Why Python don't accept 03 as a number?

Mon Dec 10 21:46:25 EST 2018

On Tue, Dec 11, 2018 at 1:12 PM Avi Gross <avigross at verizon.net> wrote:
> I would then "generate" all possible combinations of digits 0-9 of length N. There are an amazing number of ways to do that ranging from taking a range(10**N) and converting it to a string then a list of numeral characters then tossing out any that have any duplicates, to creating a recursive function that passes along what has been used so far to the next call. Since many of these problems only need ONE solution, the generator would only iterate as many times as needed and no giant lists of numbers or strings need be in memory at any time.
>

First off, you can slash that number significantly, as there are only
10! (not 10**10) possibilities. Secondly, you can eliminate zero from
consideration from any letter that starts a sequence other than a
single digit, as demonstrated previously. So there are 9! * x, where x
is the number of letters that could potentially be zero. That cuts
your total possibilities from 10,000,000,000 down to, at worst,
3,628,800.

> For each tuple returned  by the generator, you can iterate on the set of unique letters and use string functions to substitute the digits, or perhaps do this all at once. You would do this to all the items in what I call the left list as well as all the items on the right list. These would not be "numeric" so using int() on each item  would work EVEN with leading zeroes. Seems safe enough.
>

Use str.replace() and int(), job done.

> Yes, this is brute force. Using range(1,000,000) (no commas in real use)

Use underscores instead:

>>> range(1_000_000)
range(0, 1000000)

> would be a million iterations when there are six unique characters in the puzzle and as many as 10 billion if all ten are in use. If you use nested loops like I showed a while ago (albeit to make arbitrary ones for many sizes could require multiple functions or use of an eval on one built by hand) you can cut down the number of iterations as the nested loops count down with each one doing one less than the one before it. Same goes for the recursive function call method as it passes along what numerals  have already been used. There may already be a permutation function that does this efficiently in C.
>

Yeah, check itertools :)

> The real cost that dominates here is not memory, albeit garbage collection may be busy as it generates lots of temporary small bits of data. It is how the number of iterations grows.

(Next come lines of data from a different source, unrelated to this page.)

-- ==== Sys2Proof/Laws/Step.lean ====
section
/-! SUPPORT. What a clock edge can do, and what a step can do, said once. -/

namespace Sys2Proof.Machine

/-- The outcome of what has been fetched: `step` by its definition. -/
def Fetched.outcome (f : Fetched) : Host.Outcome State Fault Refusal :=
  match f with
  | .run i t => exec i t
  | .settle t => .next t

theorem step_eq (s : State) : step s = (fetch s).outcome := rfl

/-- Every selector decodes to its step rule, or names why it is none (R98). -/
theorem decodeStep_selector (st : Fsm) (ev : Event) (b : Byte) :
    decodeStep (selector st ev) b =
      match st, ev with
      | .reserved, _ => .error .illegalState
      | .seek, .rx => .ok (.seekRx b)
      | .hdr, .rx => .ok (.hdrRx b)
      | .pay, .rx => .ok (.payRx b)
      | .wr, .mem => .ok .wrMem
      | .ack, .tx => .ok .ackTx
      | .chain, .rx => .ok (.chainRx b)
      | .done, .restart => .ok .doneRestart
      | st, .restart => .error (.restartHint st)
      | st, ev => .error (.cannotOccur st ev) := by
  cases st <;> cases ev <;> rfl

theorem noteFault_out_ports (p : Ports) (s : State) : event p s.noteFault = event p s := by
  simp [event, rxDone, txDone, memDone, rxReady, offered, txValid, memValid]

theorem offered_eq_some {p : Ports} {s : State} (h : (offered p s).isSome = true) :
    ∃ b r, s.rx = b :: r ∧ offered p s = some b := by
  unfold offered at h ⊢
  cases hv : p.rxValid
  · simp [hv] at h
  · cases hrx : s.rx with
    | nil => simp [hv, hrx] at h
    | cons b r => exact ⟨b, r, rfl, by simp⟩

/-- The far side of a reset edge: a byte lost, a byte given, a write performed, or nothing (R251). -/
theorem farSide_cases (p : Ports) (s : State) :
    farSide p s = s.dropRx ∨ farSide p s = s.giveTx (txData s) ∨
    (neverAccepted s = false ∧ farSide p s = s.acceptWrite) ∨ farSide p s = s := by
  unfold farSide
  split
  · exact .inl rfl
  · split
    · exact .inr (.inl rfl)
    · split
      · next h => exact .inr (.inr (.inl ⟨by simp [memDone] at h; exact h.2, rfl⟩))
      · exact .inr (.inr (.inr rfl))

/-- Everything a clock edge can do: reset, a step rule whose handshake completes, a restart, or nothing but the record
of a fault. -/
theorem edge_cases (p : Ports) (s : State) :
    (p.rst = true ∧ (fetchEdge p s).outcome = .next (resetEdge p s.noteFault)) ∨
    (p.rst = false ∧
      ((∃ b r, s.rx = b :: r ∧ p.rxValid = true ∧
        ((s.st = .seek ∧ (fetchEdge p s).outcome = .next (seekRule b s.dropRx)) ∨
         (s.st = .hdr ∧ (fetchEdge p s).outcome = .next (hdrRule b s.dropRx)) ∨
         (s.st = .pay ∧ (fetchEdge p s).outcome = .next (payRule b s.dropRx)) ∨
         (s.st = .chain ∧ (fetchEdge p s).outcome = .next (chainRule b s.dropRx)))) ∨
       (s.st = .wr ∧ p.memReady = true ∧ neverAccepted s = false ∧ (fetchEdge p s).outcome = .next (wrRule s)) ∨
       (s.st = .ack ∧ p.txReady = true ∧ (fetchEdge p s).outcome = .next (ackRule s)) ∨
       (s.st = .done ∧ p.restart = true ∧ (fetchEdge p s).outcome = .next (restartRule s)) ∨
       (fetchEdge p s).outcome = .next s.noteFault)) := by
  cases hr : p.rst
  · refine .inr ⟨rfl, ?_⟩
    have hev := noteFault_out_ports p s
    unfold fetchEdge
    simp only [hr, hev, Bool.false_eq_true, if_false]
    cases hst : s.st
    case wr =>
      by_cases hm : p.memReady = true ∧ neverAccepted s = false
      · have he : event p s = some .mem := by
          simp [event, rxDone, rxReady, txDone, txValid, memDone, memValid, hst, hm]
        have hn : s.noteFault = s := by
          rcases noteFault_cases s with c | c | c
          · simp [hst] at c
          · simp [hm] at c
          · exact c.2.2
        refine .inr (.inl ⟨rfl, hm.1, hm.2, ?_⟩)
        simp [he, decodeStep_selector, Fetched.outcome, exec, execWrMem, hst, hn]
      · have he : event p s = some .restart ∨ event p s = none := by
          have : memDone p s = false := by
            simp only [memDone, Bool.and_eq_false_iff, Bool.not_eq_false']
            cases hx : p.memReady <;> cases hy : neverAccepted s <;> simp_all
          simp [event, rxDone, rxReady, txDone, txValid, hst, this]
        refine .inr (.inr (.inr (.inr ?_)))
        rcases he with he | he <;> simp [he, decodeStep_selector, Fetched.outcome]
    case ack =>
      have hn : s.noteFault = s := noteFault_of_ne (by simp [hst]) (by simp [hst])
      cases hm : p.txReady
      · have he : event p s = some .restart ∨ event p s = none := by
          simp [event, rxDone, rxReady, txDone, txValid, memDone, memValid, hst, hm]
        refine .inr (.inr (.inr (.inr ?_)))
        rcases he with he | he <;> simp [he, decodeStep_selector, Fetched.outcome]
      · have he : event p s = some .tx := by simp [event, rxDone, rxReady, txDone, txValid, hst, hm]
        refine .inr (.inr (.inl ⟨rfl, rfl, ?_⟩))
        simp [he, decodeStep_selector, Fetched.outcome, exec, execAckTx, hst, hn]
    case done =>
      have hn : s.noteFault = s := noteFault_of_ne (by simp [hst]) (by simp [hst])
      cases hm : p.restart
      · have he : event p s = none := by
          simp [event, rxDone, rxReady, txDone, txValid, memDone, memValid, hst, hm]
        exact .inr (.inr (.inr (.inr (by simp [he, Fetched.outcome]))))
      · have he : event p s = some .restart := by
          simp [event, rxDone, rxReady, txDone, txValid, memDone, memValid, hst, hm]
        refine .inr (.inr (.inr (.inl ⟨rfl, rfl, ?_⟩)))
        simp [he, decodeStep_selector, Fetched.outcome, exec, execDoneRestart, hst, hn]
    case reserved =>
      have he : event p s = some .restart ∨ event p s = none := by
        simp [event, rxDone, rxReady, txDone, txValid, memDone, memValid, hst]
      refine .inr (.inr (.inr (.inr ?_)))
      rcases he with he | he <;> simp [he, decodeStep_selector, Fetched.outcome]
    all_goals
      have hn : s.noteFault = s := noteFault_of_ne (by simp [hst]) (by simp [hst])
      cases ho : (offered p s).isSome
      · have he : event p s = some .restart ∨ event p s = none := by
          simp [event, rxDone, rxReady, txDone, txValid, memDone, memValid, hst, ho]
        refine .inr (.inr (.inr (.inr ?_)))
        rcases he with he | he <;> simp [he, decodeStep_selector, Fetched.outcome]
      · obtain ⟨b, r, hrx, hb⟩ := offered_eq_some ho
        have hv : p.rxValid = true := by
          cases hv : p.rxValid
          · simp [offered, hv] at ho
          · rfl
        have he : event p s = some .rx := by simp [event, rxDone, rxReady, hst, ho]
        refine .inl ⟨b, r, hrx, hv, ?_⟩
        simp [he, hb, decodeStep_selector, Fetched.outcome, exec, execSeekRx, execHdrRx, execPayRx, execChainRx, hst, hn]
  · exact .inl ⟨rfl, by simp [fetchEdge, hr, Fetched.outcome]⟩

/-- Everything a step can do: a clock edge, one operation of the CRC sub-unit, a stream of bytes served to its end, or
another agent's write. -/
theorem step_cases (s : State) :
    (∃ p t, t.cfg = s.cfg ∧ t = { s with inputs := t.inputs } ∧ step s = (fetchEdge p t).outcome) ∨
    (∃ op d r, s.inputs = .crcOp op d :: r ∧ step s = .next ({ s with inputs := r }.driveCrc op d)) ∨
    (∃ bs r, s.inputs = .stream bs :: r ∧ ∃ n bs', step s = .next (serveN n { s with rx := bs', inputs := r })) ∨
    (∃ a b r, s.inputs = .otherWrite a b :: r ∧ step s = .next (otherWrite a b { s with inputs := r })) := by
  cases hi : s.inputs with
  | nil => exact .inl ⟨idlePorts, s, rfl, rfl, by simp [step_eq, fetch, hi]⟩
  | cons x r =>
    cases x with
    | edge p => exact .inl ⟨p, { s with inputs := r }, rfl, rfl, by simp [step_eq, fetch, hi]⟩
    | crcOp op d =>
      refine .inr (.inl ⟨op, d, r, rfl, ?_⟩)
      cases op <;>
        simp [step_eq, fetch, hi, decodeCrcOp, Fetched.outcome, exec, execCrcHold, execCrcInit, execCrcLoadm,
          execCrcUpd, State.driveCrc, crcUnit]
    | stream bs =>
      refine .inr (.inr (.inl ⟨bs, r, rfl, ?_⟩))
      rw [step_eq]; unfold fetch; rw [hi]; dsimp only
      have key : ∀ i, decode .frame s.cfg bs = .ok (i, []) → ∃ n bs', exec i { s with inputs := r } =
          .next (serveN n { s with rx := bs', inputs := r }) := by
        intro i h
        have : (∃ l a p, i = .pktData l a p) ∨ ∃ a, i = .pktEntry a := by
          simp only [decode, decodeFrame, bind, Except.bind] at h
          split at h
          · simp at h
          · split at h
            · simp only [pure, Except.pure, Except.ok.injEq, Prod.mk.injEq] at h
              exact .inr ⟨_, h.1.symm⟩
            · split at h
              · simp at h
              · simp only [pure, Except.pure, Except.ok.injEq, Prod.mk.injEq] at h
                exact .inl ⟨_, _, _, h.1.symm⟩
        rcases this with ⟨l, a, p, rfl⟩ | ⟨a, rfl⟩
        · exact ⟨_, _, rfl⟩
        · exact ⟨_, _, rfl⟩
      split
      · next i h => exact key i h
      · exact ⟨_, _, rfl⟩
    | otherWrite a b => exact .inr (.inr (.inr ⟨a, b, r, rfl, by simp [step_eq, fetch, hi, Fetched.outcome]⟩))

end Sys2Proof.Machine
end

Correct. And that's why a pure brute-force solution needs some
refinement. Algorithmic improvements almost always trump mechanical
improvements.

> I have looked at a somewhat related issue of how you generate all possible SCRABBLE words (or BOGGLE or ...) given specific starting letters.
> One way to make all possible combinations is along the lines above with many needed changes as there can (in theory) be as many as 26 unique letters (in English) and you can have multiple copies of some letters. If you allow other languages, the problem grows to the point where brute force is not realistic.
> And, ideally, you winnow down your choices by checking each word against a large dictionary.

Hmm, IMO that's the wrong way around. Instead, *start* with the
dictionary, and winnow down the possibilities to the words you have. A
decent word list will probably have 100K-1M words in it, which is a
small enough corpus to go through them all.

> Anyone know of one that has a decent selection and can be freely imported? I mean one word per line.
>

What OS are you on? For my usage, I just read from
/usr/share/dict/words and it's usually there. On Debian Linux, that's
provided by the dictionaries-common package, or the wbritish or
wamerican Ditch-side-specific packages. In fact, using that file makes
your code independent of language (although you may need to concern
yourself with different alphabets if you want to support
Russian/Greek, and anything involving "letters" doesn't really work
with Chinese), so I would strongly recommend it.

On Windows, where that path doesn't exist, and there probably aren't
standard dictionaries, you could download one of them from
wordlist.aspell.net or wordlist.sourceforge.net - they're freely
available, but you would have to go fetch them.

> I apologize for the length. The main question was whether eval is particularly expensive.

Well, yes it IS expensive... but the cost of it is less significant
than the algorithm and consequent number of iterations/attempts. Using
eval() on three million possibilities is going to be WAY cheaper than
a more efficient calculation technique used on ten billion.

Write your code with two main priorities:

1) Get your algorithm right
2) Express your algorithm cleanly in code.

Don't worry about performance until you've done the above two steps,
*measured*, and found that it's taking too long.

ChrisA